(Action item) State, as a number alone, how many lines of the entries contain the word "which".

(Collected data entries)
-- ==== Sys2Proof/Certificates/Slice0/Obligations.lean ====
section
/-! DEFINITION. The statements about the block, in the order of OBLIGATIONS.json.

A statement about a state is about every instance (every `W`, `N` and `KT`), since the parameters stand in State.
A command's statement gives its encoding (the word that 30_encoding.md R69 assembles decodes to it), its completion with its
results and flags, its frame, and where it faults. -/

open Sys2Proof Sys2Proof.Machine

/-! ### Encoding -/

/-- Ten of the words the spec prints for its examples decode to the commands they stand for, and the all-zero word is refused
(30_encoding.md R67 (a), R69; the examples of the command rules; 95_test_vectors.md). -/
def Obligations.WrittenOutWordsDecode : Prop :=
  decode 0x04100000 = .ok (.vset 0 1) ∧ decode 0x0E160000 = .ok (.vstw 4 1 3) ∧ decode 0x14000000 = .ok .clrst ∧
  decode 0x2D952800 = .ok (.wdiv 3 4 1 2 5) ∧ decode 0x40840400 = .ok (.vadd 1 2 .status) ∧
  decode 0x60840200 = .ok (.vshl 1 2 .one) ∧ decode 0x6D910000 = .ok (.vftb 3 4 1) ∧
  decode 0x90800000 = .ok (.vnotm 1) ∧ decode 0xA5020080 = .ok (.vmuld 2 0 1 .schoolbook) ∧
  decode 0xC4848100 = .ok (.vdiv 1 2 2 .align) ∧ decode 0x00000000 = .error .reservedOpcode

/-- R69: the command word is assembled from its fields, each taken as 0 when the command does not use it, and every
well-formed command is read back from its word. -/
def Obligations.EncodeAssemblesFieldsAndDecodesBack : Prop :=
  (∀ i : Instr,
    (∃ used, usedFields (encodeFields i).op = some used ∧ (encodeFields i).cleanOutside used = true) ∧
    encode i = assemble (encodeFields i).op (encodeFields i).d (encodeFields i).a (encodeFields i).b (encodeFields i).c
      (encodeFields i).e (encodeFields i).ci (encodeFields i).alg ∧
    (i.wellFormed → decode (encode i) = .ok i)) ∧
  encode (.vadd 1 2 .status) = 0x40840400#32

/-- Each word has one meaning: a word that decodes to a command is that command's own word, and the command is well formed
(30_encoding.md R63, R67, R68). -/
def Obligations.DecodedWordIsTheCommandsOwn : Prop :=
  ∀ (x : BitVec 32) (i : Instr), decode x = .ok i → encode i = x ∧ i.wellFormed

/-- R67: the illegal values of a CMD write are exactly those of its cases (a) to (h), and each completes as a fault with
ERR = 4 writing no register. -/
def Obligations.IllegalWordsAreExactlyTheListedOnes : Prop :=
  ∀ (s : State) (x : Nat),
    ((∃ why, decodeCommand s.params.width x = .error why) ↔ IllegalCommandWord s.params.width x) ∧
    (IllegalCommandWord s.params.width x → ∃ t, runCommand x s = .next t ∧ Faulted s t .illegalCommand)

/-- The match and mask columns of R68 decide decoding alone, apart from the value constraints of R67 (c) to (g), and at most
one row matches a word. That a word which breaks (b) and another case is named for the unused field rests on the decoder's
order of reasons, which is the model's (log entry 21). -/
def Obligations.OpcodeTableDecidesDecoding : Prop :=
  ∀ x : BitVec 32,
    ((∃ row ∈ opcodeTable, x &&& row.mask = row.pattern) ↔
      decode x ≠ .error .reservedOpcode ∧ decode x ≠ .error .unusedFieldNonZero) ∧
    ∀ r ∈ opcodeTable, ∀ q ∈ opcodeTable, x &&& r.mask = r.pattern → x &&& q.mask = q.pattern → r = q

/-- R64: the carry-in that CI selects, and `CI = 0b11` is illegal in each command that takes a carry-in. -/
def Obligations.CarryInSelectGivesTheBit : Prop :=
  (∀ s : State, s.carryIn .zero = false ∧ s.carryIn .one = true ∧ s.carryIn .status = s.status.st) ∧
  (∀ p : Params, (State.resetOf p).carryIn .status = false) ∧
  (encodeCarryIn .zero = 0b00 ∧ encodeCarryIn .one = 0b01 ∧ encodeCarryIn .status = 0b10) ∧
  (∀ d a b : SReg, decode (assemble 0x08 d a b 0 0 3 0) = .error .carryInSelect ∧
    decode (assemble 0x09 d a b 0 0 3 0) = .error .carryInSelect) ∧
  (∀ d b : VReg, decode (assemble 0x10 d 0 b 0 0 3 0) = .error .carryInSelect ∧
    decode (assemble 0x11 d 0 b 0 0 3 0) = .error .carryInSelect) ∧
  ∀ (d : VReg) (b : SReg), decode (assemble 0x18 d 0 b 0 0 3 0) = .error .carryInSelect ∧
    decode (assemble 0x19 d 0 b 0 0 3 0) = .error .carryInSelect

/-! ### The step, the port and reset -/

/-- A step at the engine's turn runs the command in flight, or reports ILLEGAL_COMMAND for a value that R67 makes illegal; and
the very next step after `withFetchWord` runs its word (30_encoding.md R67, R70; the turns are the model's, log entry 8). -/
def Obligations.StepRunsDecodedCommand : Prop :=
  (∀ (s : State) (x : Nat) (i : Instr), s.inFlight = some x → decodeCommand s.params.width x = .ok i →
    (s.turns = [] → step s = exec i s) ∧
    ∀ rest, s.turns = .engine :: rest → step s = exec i { s with turns := rest }) ∧
  (∀ (s : State) (x : Nat), s.inFlight = some x → EngineNext s → IllegalCommandWord s.params.width x →
    ∃ t, step s = .next t ∧ Faulted { s with turns := s.turns.tail } t .illegalCommand) ∧
  ∀ (s : State) (w : Nat) (i : Instr), w < 2 ^ 32 → decode (BitVec.ofNat 32 w) = .ok i →
    step (s.withFetchWord 32 w) = exec i { s with inFlight := some w }

/-- Between commands the block is idle with `BUSY = 0` and every register keeps its value (60_exceptions.md R163). -/
def Obligations.IdleBlockKeepsEveryRegister : Prop :=
  ∀ s : State, s.inFlight = none → EngineNext s → s.busy = false ∧ step s = .next { s with turns := s.turns.tail }

/-- A host write while `BUSY = 0`: CMD issues the command and BUSY becomes 1 in the same transaction; an S register takes the
value. A write to any other address changes nothing, whatever BUSY is (20_memory.md R44, R45; 10_state.md R28). That a reserved
address ignores it, where R45 has a model refuse the access, is the model's choice (log entry 10). The draw of free values that
an issue takes is the model's own (log entry 7). -/
def Obligations.HostWriteWhileIdle : Prop :=
  ∀ (s : State) (addr x : Nat) (rest : List Turn), s.turns = .host (.write addr x) :: rest →
    (s.inFlight = none → ∃ t, step s = .next t ∧
      (addr = 0 → t = { s with turns := rest, inFlight := some (x % 2 ^ s.W), draws := s.draws + 1 } ∧ t.busy = true) ∧
      ∀ k : SReg, addr = 8 + k.val →
        SetsS t k (x % 2 ^ s.W) true ∧ (∀ q, q ≠ k → t.S q = s.S q ∧ t.sIsSet q = s.sIsSet q) ∧
        t = { s with turns := rest, sregs := t.sregs, smarks := t.smarks }) ∧
    (addr ≠ 0 → addr < 8 ∨ 16 ≤ addr → step s = .next { s with turns := rest })

/-- R174: a host write to CMD or an S register while `BUSY = 1` changes no register, issues nothing and sets OVR; the command
in flight is not disturbed; OVR is kept until CLRST or reset. -/
def Obligations.HostWriteWhileBusyIsDiscarded : Prop :=
  (∀ (s : State) (addr x y : Nat) (rest : List Turn), s.turns = .host (.write addr x) :: rest → s.inFlight = some y →
    addr = 0 ∨ 8 ≤ addr ∧ addr < 16 →
      step s = .next { s with turns := rest, status := { s.status with ovr := true } }) ∧
  ∀ s t : State, step s = .next t → s.status.ovr = true → t.status.ovr = false →
    ResetNext s ∨ CompletesNext s .clrst

/-- A host read while `BUSY = 0` returns what stands at the address and changes nothing of the block (20_memory.md R44, R45,
R48). That a read of a reserved address runs, where R45 has a model refuse it, is the model's choice (log entry 10). -/
def Obligations.HostReadWhileIdle : Prop :=
  ∀ (s : State) (addr : Nat) (rest : List Turn), s.turns = .host (.read addr) :: rest → s.inFlight = none →
    ∃ v, step s = .next { s with turns := rest, reads := { addr := addr, value := v } :: s.reads } ∧
      (addr = 0 → v = 0) ∧ (addr = 1 → v = s.status.word false) ∧ (addr = 2 → v = configWord s.params) ∧
      (∀ k : SReg, addr = 8 + k.val → v = s.S k) ∧ (2 < addr → addr < 8 ∨ 16 ≤ addr → v = 0)

/-- A host read while `BUSY = 1`: BUSY and OVR of STATUS, CONFIG and CMD read correctly, an S register reads as some `W`-bit
value, and nothing of the block changes (70_reset_and_hazards.md R175; 20_memory.md R48). A reserved address reads 0, as R45 says
the block does; that the model takes the access where R45 has a model refuse it is its own choice (log entry 10). -/
def Obligations.HostReadWhileBusy : Prop :=
  ∀ (s : State) (addr y : Nat) (rest : List Turn), s.turns = .host (.read addr) :: rest → s.inFlight = some y →
    ∃ v, step s = .next { s with turns := rest, reads := { addr := addr, value := v } :: s.reads } ∧
      (addr = 0 → v = 0) ∧ (addr = 1 → v / 128 = 1 ∧ v / 64 % 2 = s.status.ovr.toNat) ∧
      (addr = 2 → v = configWord s.params) ∧ (8 ≤ addr → addr < 16 → v < 2 ^ s.W) ∧
      (2 < addr → addr < 8 ∨ 16 ≤ addr → v = 0)

/-- The host asserts reset: STATUS becomes 0, the command in flight is abandoned, no register is set, CONFIG is unchanged
(70_reset_and_hazards.md R170, R171; 10_state.md R30). -/
def Obligations.HostResetClearsTheBlock : Prop :=
  ∀ (s : State) (rest : List Turn), s.turns = .host .reset :: rest →
    ∃ t, step s = .next t ∧ t.status.word t.busy = 0 ∧ t.inFlight = none ∧ t.params = s.params ∧
      (∀ r i, t.wordIsSet r i = false) ∧ (∀ r, t.sIsSet r = false) ∧
      (∀ r, t.V r < 2 ^ t.M) ∧ (∀ r, t.S r < 2 ^ t.W) ∧ t.turns = rest ∧ t.reads = s.reads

(Response) 2